We conclude with a few simplified code fragments implementing a linked list append operation. The code illustrates some of the pointer operators introduced in the chapter. The code is a brief introduction and may seem mysterious now, but it will become understandable as you continue your studies. The following statements assume the program has a class named node that has:

  1. A data field represented as a single variable: char data;.
  2. A link field, implemented as a pointer to a node: node* link;.
node list;			// (a)
list->link = nullptr;		// (b)
	.			// (c)
	.
	.

node*	l = &list;		// (d)

while (l->link != nullptr)	// (e)
    l = l->link;
    
node*	temp = new node();	// (f)
temp->data = d;			// (g)
temp->link = nullptr;		// (h)
l->link = temp;			// (i)
Appending a new node at the end of a list. Appending a node is a special, simple case of the more general insertion problem illustrated in Figure 5. The new data's address is stored in the pointer variable d (perhaps a function parameter) as the code fragment begins.

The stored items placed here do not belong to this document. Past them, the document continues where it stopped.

-- ==== Sys2Proof/Laws/Access.lean ====
section
/-! SUPPORT. What the shared steps of an access and of a wake leave: the bits that hardware sets in the FCLK of a write, the wake that
traffic starts, and which targets have power. -/

namespace Sys2Proof.Machine

/-! `setWins` touches the one register. -/

theorem State.reg_setWins (s : State) {a : Nat} (set : Word) {r : RegRow} {i : Nat} (h : RegMap.find a = some (r, i)) :
    (s.setWins a set).reg a = s.reg a ||| (set &&& r.w1c) := by
  simp [State.setWins, h]

theorem State.reg_setWins_ne (s : State) {a b : Nat} (set : Word) (h : b ≠ a) : (s.setWins a set).reg b = s.reg b := by
  unfold State.setWins
  split
  · exact State.reg_setReg_ne s h _
  · rfl

@[simp] theorem State.byte_setWins (s : State) (a : Nat) (set : Word) (k : Nat) : (s.setWins a set).byte k = s.byte k := by
  unfold State.setWins
  split <;> rfl

/-! `rouse` changes nothing but the wake in progress. -/

theorem State.rouse_awake {s : State} (h : s.pwr.state = 0) : s.rouse = s := if_pos h

theorem State.rouse_asleep {s : State} (h : s.pwr.state ≠ 0) : s.rouse = { s with pwr := { s.pwr with waking := true } } := if_neg h

@[simp] theorem State.regs_rouse (s : State) : s.rouse.regs = s.regs := by unfold State.rouse; split <;> rfl
@[simp] theorem State.mem_rouse (s : State) : s.rouse.mem = s.mem := by unfold State.rouse; split <;> rfl
@[simp] theorem State.hi3c_rouse (s : State) : s.rouse.hi3c = s.hi3c := by unfold State.rouse; split <;> rfl
@[simp] theorem State.dbg_rouse (s : State) : s.rouse.dbg = s.dbg := by unfold State.rouse; split <;> rfl
@[simp] theorem State.out_rouse (s : State) : s.rouse.out = s.out := by unfold State.rouse; split <;> rfl
@[simp] theorem State.state_rouse (s : State) : s.rouse.pwr.state = s.pwr.state := by unfold State.rouse; split <;> rfl

/-- Traffic for a target of the host port does one of three things. -/
theorem State.hostServe_cases (t : Nat) (f : State → State) (s : State) :
    (s.daddr t = none ∧ s.hostServe t f = s) ∨ (s.daddr t ≠ none ∧ 3 ≤ s.pwr.state ∧ s.hostServe t f = s.rouse) ∨
      (s.daddr t ≠ none ∧ s.pwr.state < 3 ∧ s.hostServe t f = f s.rouse) := by
  unfold State.hostServe
  cases h : s.daddr t with
  | none => simp
  | some x =>
    by_cases k : 3 ≤ s.pwr.state
    · simp [k]
    · simp only [Option.isNone_some, Bool.false_eq_true, if_false, k, and_true]
      exact .inr (.inr ⟨by simp, by omega⟩)

/-- Only DEEP takes the power from a target. -/
theorem State.targetOff_of_state {s : State} (h : s.pwr.state ≠ 5) (a : Nat) : s.targetOff a = false := by
  simp [State.targetOff, h]

theorem State.targetOff_state {s : State} {a : Nat} (h : s.targetOff a = true) : s.pwr.state = 5 := by
  by_contra k
  simp [State.targetOff_of_state k a] at h

/-- A target without power is one of the domains that DEEP takes down, whatever else the state holds. -/
theorem State.targetOff_congr {s t : State} (h : t.pwr.state = s.pwr.state) (a : Nat) : t.targetOff a = s.targetOff a := by
  simp [State.targetOff, h]

end Sys2Proof.Machine
end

  1. The program creates the first list node, named list, as an automatic variable. The program "holds on to" list and uses it to access all the list data.

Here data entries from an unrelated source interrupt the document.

theorem secCommandDone_dbgkey (h : op = 4) : ∃ t, exec (.secCommandDone true) s = .next t ∧ SecDone 9 (s.programmed
    { s.secIdle.sec with dbgKey := some (dbgKeyUnder s.sec.dbgKey ||| s.le (s.reg Reg.SEC_SRC).toNat 96) }) t := by
  subst h
  refine ⟨_, ?_, State.secDone_secBit _ (by decide)⟩
  show execSecCommandDone true s = _
  unfold execSecCommandDone
  rw [hc]
  rfl

theorem secCommandDone_svnset (h : op = 5) : ∃ t u, exec (.secCommandDone true) s = .next t ∧ SecDone 9 u t ∧ u.sec.svn = max s.sec.svn a ∧ u.mem = s.mem := by
  subst h
  have e : exec (.secCommandDone true) s = if a ≤ s.sec.svn then .next (s.secIdle.secBit 9) else
      .next (((s.programmed { s.secIdle.sec with svn := a }).logEvent 0x309 0 (s.reg Reg.SEC_STAT) (wd s.sec.svn) (wd a)).secBit 9) := by
    show execSecCommandDone true s = _
    unfold execSecCommandDone
    rw [hc]
    rfl
  rw [e]
  split
  · next hle => exact ⟨_, s.secIdle, rfl, State.secDone_secBit _ (by decide), (Nat.max_eq_left hle).symm, rfl⟩
  · next hle => exact ⟨_, s.programmed { s.secIdle.sec with svn := a }, rfl, State.secDone_logged .., (Nat.max_eq_right (by omega : s.sec.svn ≤ a)).symm, rfl⟩

theorem secCommandDone_fleetload (h : op = 6) : ∃ t, exec (.secCommandDone true) s = .next t ∧
    SecDone 9 (s.programmed { s.secIdle.sec with fleet := a % 8 :: s.sec.fleet.erase (a % 8) }) t := by
  subst h
  refine ⟨_, ?_, State.secDone_logged 0x30B (wd (a % 8)) (s.reg Reg.SEC_STAT) 0 0 _⟩
  show execSecCommandDone true s = _
  unfold execSecCommandDone
  rw [hc]
  rfl

end

/-! Tampering (R459, R460). -/

/-- What tampering of strength `action` does before it is reported. -/
def State.tampered (action : Nat) (s : State) : State :=
  let s1 := s.forgotten 0
  let s2 := if s1.pwr.state = 0 then s1 else { s1 with pwr := { s1.pwr with waking := true } }
  let s3 := if 1 ≤ action then (s2.retrain 0).retrain 1 else s2
  if 2 ≤ action then { s3 with sec := { s3.sec with tlock := true } } else s3

/-- The action configured for an input. -/
def State.tamperAction (s : State) (n : Nat) : Nat := min 2 (s.f Reg.SEC_TCFG (8 * n + 3) (8 * n + 2))

theorem State.tampered_spec (action : Nat) (s : State) : (s.tampered action).sec.level = 0 ∧ (s.tampered action).sec.fleet = [] ∧ (s.tampered action).fab.wiping = true ∧
    Wiped (s.tampered action) ∧ (2 ≤ action → (s.tampered action).sec.tlock = true) := by
  obtain ⟨hsec, hwiping, hwiped⟩ := s.forgotten_spec 0
  unfold State.tampered
  extract_lets s1 p s2 s3
  have h2 : s2.sec = s1.sec ∧ s2.fab = s1.fab ∧ s2.mem = s1.mem := by
    unfold s2
    split <;> exact ⟨rfl, rfl, rfl⟩
  have h3 : Linked s2 s3 := .ite ((State.linked_retrain ..).trans (State.linked_retrain ..)) (.refl s2)
  have hs : s3.sec = _ := (h3.sec.trans h2.1).trans hsec
  have hf : s3.fab.wiping = true := by
    rw [h3.fab, h2.2.1]
    exact hwiping
  have hw : Wiped s3 := hwiped.congr (h3.mem.trans h2.2.2)
  split
  · exact ⟨congrArg SecSt.level hs, congrArg SecSt.fleet hs, hf, hw.congr rfl, fun _ => rfl⟩
  · next h => exact ⟨congrArg SecSt.level hs, congrArg SecSt.fleet hs, hf, hw, fun k => absurd k h⟩

/-- One input reported. -/
def State.tamperReport (action : Nat) (t : State) (n : Nat) : State := t.secRaise n 0x301 (wd n) (wd action) (wd (b2n t.sec.tlock))

theorem State.tamperReport_spec {action n : Nat} (hn : n < 32) (t : State) : Told t (t.tamperReport action n) ∧
    ∀ i, (t.tamperReport action n).bit Reg.SEC_STAT i = if i = n then true else t.bit Reg.SEC_STAT i :=
  ⟨State.told_secRaise .., fun _ => State.bit_secRaise _ hn⟩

  2. Many list operations, for example (e), require programmers to initialize the link field in the first node.
  3. The ellipses represent the program adding nodes to the list.
  4. The statement initializes variable l (lowercase L) to point to the first node in the list. The program uses the variable to "walk the list" (i.e., follow the links from the first to the last node).
  5. The loop finds the last node in the list. It begins with l pointing to the first list node and continues while the link in that node is not nullptr. The program advances l to the next node in the list with the assignment statement.
  6. The last four statements, (f) through (i), implement the append operation. The first creates a new node to hold the data.
  7. The statement stores the data in the new node.
  8. The statement sets the new node's link to nullptr, indicating it is the new list end.
  9. l points to the current last list node. The program updates its link to point to the new last node.
A linked list looks like a string of sausages tied together with string. The string is the pointers in each 'sausage.' The program creates the first node or 'sausage' on the stack. In this illustration, the first node is named 'list.'
The memory layout of the list created in Figure 6. The first node in the list, named list, is allocated as an automatic variable on the stack. The program dynamically allocates the remaining nodes on the heap with new. The "ground" symbol shown in the last node's link field is an alternate way of indicating the link contains nullptr.
for (node* l = &list; l != nullptr; l = l->link)
	cout << l->data << endl;
Displaying all the data in a list. Sequentially examining each data structure node is called "walking," and examining a specific node is called "visiting." So, to display all the data in a list, we walk the list and visit each node.